Those lines of the data that hold the word "zero" are to be copied out.

- - -

-- ==== Sys2Proof/Machine/Trig.lean ====
section
/-!
DEFINITION. SINCOS, ATAN2 and the transforms (spec/04_ezham_instruction_set.md R147, R152, R153). Each exact result is
evaluated in fixed point with 96 fraction bits; the delivered value is any Q1.31 value within 2^−26 of it, chosen by a free
value of Config (log 13). Exact cases the spec names (sector boundaries, +1, zero vectors) are decided exactly.
-/
namespace Sys2Proof.Machine

/-- Fraction bits of the fixed-point evaluation. -/
abbrev fpBits : Nat := 96
/-- One in fixed point. -/
abbrev fpOne : Int := 2 ^ 96
/-- π in fixed point. -/
abbrev fpPi : Int := 248902613312231085230521944622
/-- √3 in fixed point. -/
abbrev fpSqrt3 : Int := 137227202865029797602485611888

/-- Σ of an alternating power series: `t` is the current term, `x2` the square of the argument, `k` the term's power. -/
def fpSeries : Nat → Int → Int → Int → Int
  | 0, _, _, _ => 0
  | n + 1, t, x2, k => t + fpSeries n (-(t * x2 / fpOne) / ((k + 1) * (k + 2))) x2 (k + 2)

/-- sin of an angle in radians, in fixed point, for 0 ≤ x ≤ π/2. -/
def fpSinQ (x : Int) : Int := fpSeries 24 x (x * x / fpOne) 1
/-- cos of an angle in radians, in fixed point, for 0 ≤ x ≤ π/2. -/
def fpCosQ (x : Int) : Int := fpSeries 24 fpOne (x * x / fpOne) 0

/-- (sin, cos) in fixed point of an angle word (1.0 stands for π, R147). -/
def fpSinCos (t : Word) : Int × Int :=
  let q := t.toNat / 2 ^ 30
  let x := ((t.toNat % 2 ^ 30 : Nat) : Int) * fpPi / 2 ^ 31
  let s := fpSinQ x
  let c := fpCosQ x
  match q with
  | 0 => (s, c)
  | 1 => (c, -s)
  | 2 => (-s, -c)
  | _ => (-c, s)

/-- Σ (−1)^i z^(2i+1)/(2i+1) in fixed point, from power `k`. -/
def fpAtanSeries : Nat → Int → Int → Int → Int
  | 0, _, _, _ => 0
  | n + 1, p, z2, k => p / k + fpAtanSeries n (-(p * z2 / fpOne)) z2 (k + 2)

/-- z / (1 + √(1 + z²)): the tangent of half the angle. -/
def fpHalve (z : Int) : Int :=
  let r : Int := isqrt 98 (2 ^ 192 + (z * z).toNat)
  z * fpOne / (fpOne + r)

/-- atan of a fixed-point value in [0, 1], in radians. -/
def fpAtan01 (z : Int) : Int :=
  let z3 := fpHalve (fpHalve (fpHalve z))
  8 * fpAtanSeries 18 z3 (z3 * z3 / fpOne) 1

/-- atan2(y, x) divided by π in fixed point, in (−1, 1]; 0 for (0, 0) (R147). -/
def fpAtan2 (y x : Int) : Int :=
  let a : Int := y.natAbs
  let b : Int := x.natAbs
  if a = 0 && b = 0 then 0
  else
    let first :=
      if a ≤ b then fpAtan01 (a * fpOne / b) * fpOne / fpPi
      else fpOne / 2 - fpAtan01 (b * fpOne / a) * fpOne / fpPi
    let half := if x < 0 then fpOne - first else first
    if y < 0 then - half else half

/-- The nearest integer to a fixed-point value when it lies within 2^−40 of it. -/
def fpSnap (x : Int) : Int :=
  let r := (x + fpOne / 2) / fpOne * fpOne
  if (x - r).natAbs < 2 ^ 56 then r else x

/-- A value within 32 units of the fixed-point value `x` (2^−26 of full scale in units of 2^−31), picked by `choice`. -/
def fpPick (x : Int) (choice : Nat) : Int :=
  let x := fpSnap x
  let fl := x / fpOne
  let lo := if fl * fpOne = x then fl - 32 else fl - 31
  lo + ((choice % (fl + 32 - lo + 1).toNat : Nat) : Int)

/-- SINCOS: the sine and the cosine words, and whether one of them saturated (R147). -/
def sincos (t : Word) : Word × Word × Bool :=
  let p := fpSinCos t
  let one (x : Int) (res : Nat) : Int :=
    if x = fpOne then 2 ^ 31 else fpPick (x * 2 ^ 31) (Config.trigChoice 0 res t 0)
  let s := satS 32 (one p.1 0)
  let c := satS 32 (one p.2 1)
  (wordOfInt s.1, wordOfInt c.1, s.2 || c.2)

/-- ATAN2 of two words, as an angle word (R147). -/
def atan2W (y x : Word) : Word :=
  if y == 0 && x == 0 then 0
  else wordOfInt (fpPick (fpAtan2 y.toInt x.toInt * 2 ^ 31) (Config.trigChoice 1 0 y x))

/-- The results of a transform: the words of b, b+1, b+2, b+3 and whether SAT sets. -/
structure XformRes where
  b0 : Word
  b1 : Word
  b2 : Word
  b3 : Word
  sat : Bool
  deriving DecidableEq, Repr

/-- A saturated Q1.31 result within the error bound of a fixed-point value in units of 2^−31. -/
def xformOut (v res : Nat) (b0 b1 b2 b3 : Word) (x : Int) : Int × Bool :=
  satS 32 (fpPick x (Config.xformChoice v res b0 b1 b2 b3))

/-- A transform that delivers b and b+1 from their exact values in fixed point. -/
def xform2 (v : Nat) (b0 b1 b2 b3 : Word) (x y : Int) : XformRes :=
  let p := xformOut v 0 b0 b1 b2 b3 x
  let q := xformOut v 1 b0 b1 b2 b3 y
  { b0 := wordOfInt p.1, b1 := wordOfInt q.1, b2 := b2, b3 := b3, sat := p.2 || q.2 }

/-- CLARKE3 (R152). -/
def xformClarke3 (b0 b1 b2 b3 : Word) : XformRes :=
  xform2 0 b0 b1 b2 b3 ((2 * b0.toInt - b1.toInt - b2.toInt) * fpOne / 3) ((b1.toInt - b2.toInt) * fpSqrt3 / 3)

/-- CLARKE2 (R152): b keeps a, which is exact. -/
def xformClarke2 (b0 b1 b2 b3 : Word) : XformRes :=
  let q := xformOut 1 1 b0 b1 b2 b3 ((b0.toInt + 2 * b1.toInt) * fpSqrt3 / 3)
  { b0 := b0, b1 := wordOfInt q.1, b2 := b2, b3 := b3, sat := q.2 }

/-- The Park rotation of (b, b+1) by a sine and a cosine in fixed point. -/
def parkBy (v : Nat) (b0 b1 b2 b3 : Word) (s c : Int) : XformRes :=
  xform2 v b0 b1 b2 b3 (b0.toInt * c + b1.toInt * s) (- (b0.toInt * s) + b1.toInt * c)

/-- The inverse Park rotation. -/
def iparkBy (v : Nat) (b0 b1 b2 b3 : Word) (s c : Int) : XformRes :=
  xform2 v b0 b1 b2 b3 (b0.toInt * c - b1.toInt * s) (b0.toInt * s + b1.toInt * c)

/-- PARK from an angle (R152). -/
def xformPark (b0 b1 b2 b3 : Word) : XformRes := let p := fpSinCos b2; parkBy 2 b0 b1 b2 b3 p.1 p.2
/-- IPARK from an angle. -/
def xformIpark (b0 b1 b2 b3 : Word) : XformRes := let p := fpSinCos b2; iparkBy 3 b0 b1 b2 b3 p.1 p.2
/-- PARKSC from a sine and a cosine. -/
def xformParksc (b0 b1 b2 b3 : Word) : XformRes := parkBy 4 b0 b1 b2 b3 (b2.toInt * 2 ^ 65) (b3.toInt * 2 ^ 65)
/-- IPARKSC from a sine and a cosine. -/
def xformIparksc (b0 b1 b2 b3 : Word) : XformRes := iparkBy 5 b0 b1 b2 b3 (b2.toInt * 2 ^ 65) (b3.toInt * 2 ^ 65)

/-- The sector of a vector, 1 to 6; a boundary belongs to the higher sector; the zero vector is in sector 1 (R153). -/
def svtSector (va vb : Int) : Nat :=
  -- above60: vb ≥ √3 |va|, exactly
  let steep := decide (vb * vb ≥ 3 * va * va)
  if vb ≥ 0 then
    if va > 0 then (if steep then 2 else 1)
    else if va = 0 then (if vb = 0 then 1 else 2)
    else if vb = 0 then 4
    else if vb * vb > 3 * va * va then 2 else 3
  else
    if va < 0 then (if steep then 5 else 4)
    else if va = 0 then 5
    else if vb * vb > 3 * va * va then 5 else 6

/-- √3 m sin of the angle from the vector to the direction of `60° × s`, in fixed point: √3 (vα sin − vβ cos). -/
def svtTime (va vb : Int) (s : Nat) : Int :=
  -- (2 sin, 2 cos) of 60° s as (multiple of √3, integer)
  let p : Int × Int := match s % 6 with
    | 0 => (0, 2)
    | 1 => (1, 1)
    | 2 => (1, -1)
    | 3 => (0, -2)
    | 4 => (-1, -1)
    | _ => (-1, 1)
  (3 * va * p.1 * fpOne - vb * p.2 * fpSqrt3) / 2

/-- SVT (R153). -/
def xformSvt (b0 b1 b2 b3 : Word) : XformRes :=
  let va := b0.toInt
  let vb := b1.toInt
  if va = 0 && vb = 0 then { b0 := 0, b1 := 0, b2 := 1, b3 := 0x7FFFFFFF, sat := false }
  else
    let sec := svtSector va vb
    let t1 := svtTime va vb sec
    let t2 := - svtTime va vb (sec - 1)
    let full := (2 ^ 31 : Int) * fpOne
    if t1 + t2 > full then
      let x := t1 * ((2 ^ 31 - 1) * fpOne) / (t1 + t2)
      let u := min (max (fpPick x (Config.xformChoice 6 0 b0 b1 b2 b3)) 0) (2 ^ 31 - 1)
      { b0 := wordOfInt u, b1 := wordOfInt (2 ^ 31 - 1 - u), b2 := BitVec.ofNat 32 sec, b3 := 0, sat := true }
    else
      let out (res : Nat) (x : Int) : Word :=
        wordOfInt (min (max (fpPick x (Config.xformChoice 6 res b0 b1 b2 b3)) 0) (2 ^ 31 - 1))
      { b0 := out 0 t1, b1 := out 1 t2, b2 := BitVec.ofNat 32 sec, b3 := out 3 (full - t1 - t2), sat := false }

end Sys2Proof.Machine
end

- - -

• **Your response**:
value of Config (log 13). Exact cases the spec names (sector boundaries, +1, zero vectors) are decided exactly.
/-- The sector of a vector, 1 to 6; a boundary belongs to the higher sector; the zero vector is in sector 1 (R153). -/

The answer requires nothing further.